◆ What you are asked to do
Copy each line of the entries beneath that contains the word "hgrows".

- - - - - - -

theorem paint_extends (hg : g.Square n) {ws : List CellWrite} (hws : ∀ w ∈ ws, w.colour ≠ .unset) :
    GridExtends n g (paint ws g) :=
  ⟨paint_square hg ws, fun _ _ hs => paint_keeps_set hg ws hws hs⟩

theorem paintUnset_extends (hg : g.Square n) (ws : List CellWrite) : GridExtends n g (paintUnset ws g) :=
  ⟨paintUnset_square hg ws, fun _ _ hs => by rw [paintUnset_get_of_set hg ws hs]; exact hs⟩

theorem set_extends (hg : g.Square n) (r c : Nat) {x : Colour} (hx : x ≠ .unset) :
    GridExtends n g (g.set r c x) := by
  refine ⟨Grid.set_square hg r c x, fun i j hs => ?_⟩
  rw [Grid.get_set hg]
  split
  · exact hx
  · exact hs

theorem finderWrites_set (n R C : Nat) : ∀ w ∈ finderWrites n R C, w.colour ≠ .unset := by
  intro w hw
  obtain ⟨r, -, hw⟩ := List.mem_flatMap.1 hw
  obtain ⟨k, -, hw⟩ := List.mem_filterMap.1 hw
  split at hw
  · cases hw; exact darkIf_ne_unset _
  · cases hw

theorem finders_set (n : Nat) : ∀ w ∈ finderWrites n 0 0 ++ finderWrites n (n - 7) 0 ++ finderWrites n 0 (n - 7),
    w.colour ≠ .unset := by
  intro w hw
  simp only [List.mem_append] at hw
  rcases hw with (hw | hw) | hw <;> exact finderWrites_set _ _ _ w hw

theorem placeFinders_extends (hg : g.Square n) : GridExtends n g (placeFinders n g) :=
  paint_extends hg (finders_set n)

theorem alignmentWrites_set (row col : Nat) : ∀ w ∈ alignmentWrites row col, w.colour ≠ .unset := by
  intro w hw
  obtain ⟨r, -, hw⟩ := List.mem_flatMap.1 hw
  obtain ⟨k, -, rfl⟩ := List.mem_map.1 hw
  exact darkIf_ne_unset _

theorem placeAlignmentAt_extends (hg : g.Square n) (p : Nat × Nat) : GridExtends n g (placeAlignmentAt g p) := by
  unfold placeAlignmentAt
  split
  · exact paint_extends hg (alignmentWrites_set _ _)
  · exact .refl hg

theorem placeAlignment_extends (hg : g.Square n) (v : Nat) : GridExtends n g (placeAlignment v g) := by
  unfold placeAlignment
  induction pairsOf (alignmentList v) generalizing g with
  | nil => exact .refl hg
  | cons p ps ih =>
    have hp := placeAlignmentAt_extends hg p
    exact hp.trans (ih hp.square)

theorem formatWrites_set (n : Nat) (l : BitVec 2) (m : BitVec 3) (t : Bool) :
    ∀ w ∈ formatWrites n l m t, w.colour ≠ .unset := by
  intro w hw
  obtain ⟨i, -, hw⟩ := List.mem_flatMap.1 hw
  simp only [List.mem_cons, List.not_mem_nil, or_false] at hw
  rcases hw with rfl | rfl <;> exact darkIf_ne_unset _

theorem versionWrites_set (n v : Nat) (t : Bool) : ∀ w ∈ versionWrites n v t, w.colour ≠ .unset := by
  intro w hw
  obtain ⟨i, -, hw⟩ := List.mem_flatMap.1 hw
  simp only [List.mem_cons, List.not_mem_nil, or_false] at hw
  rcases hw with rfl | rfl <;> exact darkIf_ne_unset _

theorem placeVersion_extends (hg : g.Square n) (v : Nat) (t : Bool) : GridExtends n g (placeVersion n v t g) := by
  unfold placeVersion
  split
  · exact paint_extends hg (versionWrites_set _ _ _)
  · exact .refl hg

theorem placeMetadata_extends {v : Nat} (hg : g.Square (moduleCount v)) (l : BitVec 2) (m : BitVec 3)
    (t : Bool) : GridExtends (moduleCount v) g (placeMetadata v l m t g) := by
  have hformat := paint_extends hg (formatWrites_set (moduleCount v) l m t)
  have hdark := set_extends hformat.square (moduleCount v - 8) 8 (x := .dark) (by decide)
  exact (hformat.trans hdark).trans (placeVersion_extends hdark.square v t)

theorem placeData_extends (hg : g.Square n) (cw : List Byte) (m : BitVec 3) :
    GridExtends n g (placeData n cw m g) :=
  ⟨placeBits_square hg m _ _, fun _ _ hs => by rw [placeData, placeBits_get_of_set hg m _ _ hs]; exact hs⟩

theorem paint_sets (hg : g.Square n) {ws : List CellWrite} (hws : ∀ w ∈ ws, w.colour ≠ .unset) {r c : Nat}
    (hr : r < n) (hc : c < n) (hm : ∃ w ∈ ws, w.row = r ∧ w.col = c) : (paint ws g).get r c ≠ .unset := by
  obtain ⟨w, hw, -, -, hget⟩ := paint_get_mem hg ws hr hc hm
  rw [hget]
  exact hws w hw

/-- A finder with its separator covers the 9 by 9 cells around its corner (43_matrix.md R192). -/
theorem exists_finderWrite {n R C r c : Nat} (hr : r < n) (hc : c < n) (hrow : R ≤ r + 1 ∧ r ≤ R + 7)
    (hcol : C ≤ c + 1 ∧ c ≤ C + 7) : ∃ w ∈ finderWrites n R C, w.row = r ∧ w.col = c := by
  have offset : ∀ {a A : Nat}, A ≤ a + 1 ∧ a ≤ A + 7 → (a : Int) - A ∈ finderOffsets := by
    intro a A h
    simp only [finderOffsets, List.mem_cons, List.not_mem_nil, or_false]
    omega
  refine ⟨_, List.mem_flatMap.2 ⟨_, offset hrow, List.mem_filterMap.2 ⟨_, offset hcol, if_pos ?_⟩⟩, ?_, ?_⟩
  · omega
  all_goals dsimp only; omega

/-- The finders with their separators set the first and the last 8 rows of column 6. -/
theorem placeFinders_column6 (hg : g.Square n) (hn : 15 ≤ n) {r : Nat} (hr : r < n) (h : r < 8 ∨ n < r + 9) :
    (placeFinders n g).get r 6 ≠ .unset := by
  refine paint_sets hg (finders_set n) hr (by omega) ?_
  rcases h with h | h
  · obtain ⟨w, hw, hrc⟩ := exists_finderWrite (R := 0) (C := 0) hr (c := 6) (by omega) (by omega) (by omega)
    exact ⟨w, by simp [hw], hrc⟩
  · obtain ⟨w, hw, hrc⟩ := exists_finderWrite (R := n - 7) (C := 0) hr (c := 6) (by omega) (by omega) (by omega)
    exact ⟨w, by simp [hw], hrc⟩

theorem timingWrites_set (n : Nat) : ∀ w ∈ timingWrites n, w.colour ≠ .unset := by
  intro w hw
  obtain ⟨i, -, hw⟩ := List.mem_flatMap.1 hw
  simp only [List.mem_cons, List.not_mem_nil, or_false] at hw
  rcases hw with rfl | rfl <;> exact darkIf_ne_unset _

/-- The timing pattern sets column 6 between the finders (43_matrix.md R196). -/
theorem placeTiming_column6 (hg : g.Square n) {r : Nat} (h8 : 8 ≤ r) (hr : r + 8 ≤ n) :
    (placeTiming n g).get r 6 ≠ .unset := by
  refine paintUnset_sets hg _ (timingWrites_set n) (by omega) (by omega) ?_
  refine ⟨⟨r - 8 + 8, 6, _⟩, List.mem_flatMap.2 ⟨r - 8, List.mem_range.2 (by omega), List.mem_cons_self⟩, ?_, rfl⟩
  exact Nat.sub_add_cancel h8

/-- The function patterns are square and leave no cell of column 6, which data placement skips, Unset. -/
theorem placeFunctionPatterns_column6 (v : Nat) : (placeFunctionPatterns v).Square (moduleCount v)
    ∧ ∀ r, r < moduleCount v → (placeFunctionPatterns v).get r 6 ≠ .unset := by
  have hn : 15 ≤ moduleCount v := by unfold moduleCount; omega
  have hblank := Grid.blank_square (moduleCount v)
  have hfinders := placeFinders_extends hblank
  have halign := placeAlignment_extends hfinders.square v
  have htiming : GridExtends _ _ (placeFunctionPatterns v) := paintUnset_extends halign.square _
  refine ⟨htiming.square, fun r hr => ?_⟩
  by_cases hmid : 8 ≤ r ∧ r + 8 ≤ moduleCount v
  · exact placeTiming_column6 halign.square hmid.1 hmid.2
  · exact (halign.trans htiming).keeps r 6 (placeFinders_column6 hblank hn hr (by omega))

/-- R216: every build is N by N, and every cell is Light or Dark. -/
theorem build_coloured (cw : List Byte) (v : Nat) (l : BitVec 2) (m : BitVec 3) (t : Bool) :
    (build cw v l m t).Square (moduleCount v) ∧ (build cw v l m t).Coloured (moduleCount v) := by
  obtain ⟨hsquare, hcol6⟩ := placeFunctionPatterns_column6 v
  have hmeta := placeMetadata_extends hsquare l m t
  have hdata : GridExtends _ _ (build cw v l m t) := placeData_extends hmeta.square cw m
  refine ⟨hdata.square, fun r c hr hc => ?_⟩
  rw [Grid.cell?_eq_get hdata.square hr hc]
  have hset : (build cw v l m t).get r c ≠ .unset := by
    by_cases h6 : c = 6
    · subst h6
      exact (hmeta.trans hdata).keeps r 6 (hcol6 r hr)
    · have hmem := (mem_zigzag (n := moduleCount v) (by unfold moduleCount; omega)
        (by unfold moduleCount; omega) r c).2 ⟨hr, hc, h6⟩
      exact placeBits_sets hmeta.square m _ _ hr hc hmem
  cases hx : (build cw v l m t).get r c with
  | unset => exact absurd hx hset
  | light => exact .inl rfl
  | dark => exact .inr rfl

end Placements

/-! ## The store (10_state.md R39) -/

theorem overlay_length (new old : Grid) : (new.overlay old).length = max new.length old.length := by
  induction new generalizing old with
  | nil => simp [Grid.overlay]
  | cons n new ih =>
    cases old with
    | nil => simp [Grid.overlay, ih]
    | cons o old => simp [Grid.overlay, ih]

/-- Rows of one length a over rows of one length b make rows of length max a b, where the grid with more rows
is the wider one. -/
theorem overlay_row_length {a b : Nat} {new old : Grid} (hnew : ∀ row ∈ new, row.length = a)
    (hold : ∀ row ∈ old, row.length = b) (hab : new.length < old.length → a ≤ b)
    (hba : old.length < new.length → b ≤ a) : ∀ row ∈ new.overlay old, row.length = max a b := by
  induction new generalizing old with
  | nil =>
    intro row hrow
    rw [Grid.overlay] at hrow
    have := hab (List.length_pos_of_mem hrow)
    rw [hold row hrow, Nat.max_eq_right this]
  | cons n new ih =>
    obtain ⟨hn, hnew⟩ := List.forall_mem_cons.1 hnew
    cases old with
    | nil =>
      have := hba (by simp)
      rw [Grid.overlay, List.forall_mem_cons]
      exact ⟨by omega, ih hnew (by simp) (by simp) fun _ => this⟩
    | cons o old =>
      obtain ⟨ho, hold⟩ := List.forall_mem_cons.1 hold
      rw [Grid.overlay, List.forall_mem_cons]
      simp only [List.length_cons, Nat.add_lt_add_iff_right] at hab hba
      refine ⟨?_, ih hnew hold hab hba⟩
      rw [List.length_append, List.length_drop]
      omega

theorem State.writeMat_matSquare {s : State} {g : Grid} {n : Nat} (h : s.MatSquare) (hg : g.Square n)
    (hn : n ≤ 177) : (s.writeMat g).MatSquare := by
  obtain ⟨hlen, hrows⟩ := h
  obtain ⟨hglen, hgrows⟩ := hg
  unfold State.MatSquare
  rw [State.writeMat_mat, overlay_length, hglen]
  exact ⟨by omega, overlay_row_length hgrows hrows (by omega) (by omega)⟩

- - - - - - -

◆ Answer to this problem
  obtain ⟨hglen, hgrows⟩ := hg
  exact ⟨by omega, overlay_row_length hgrows hrows (by omega) (by omega)⟩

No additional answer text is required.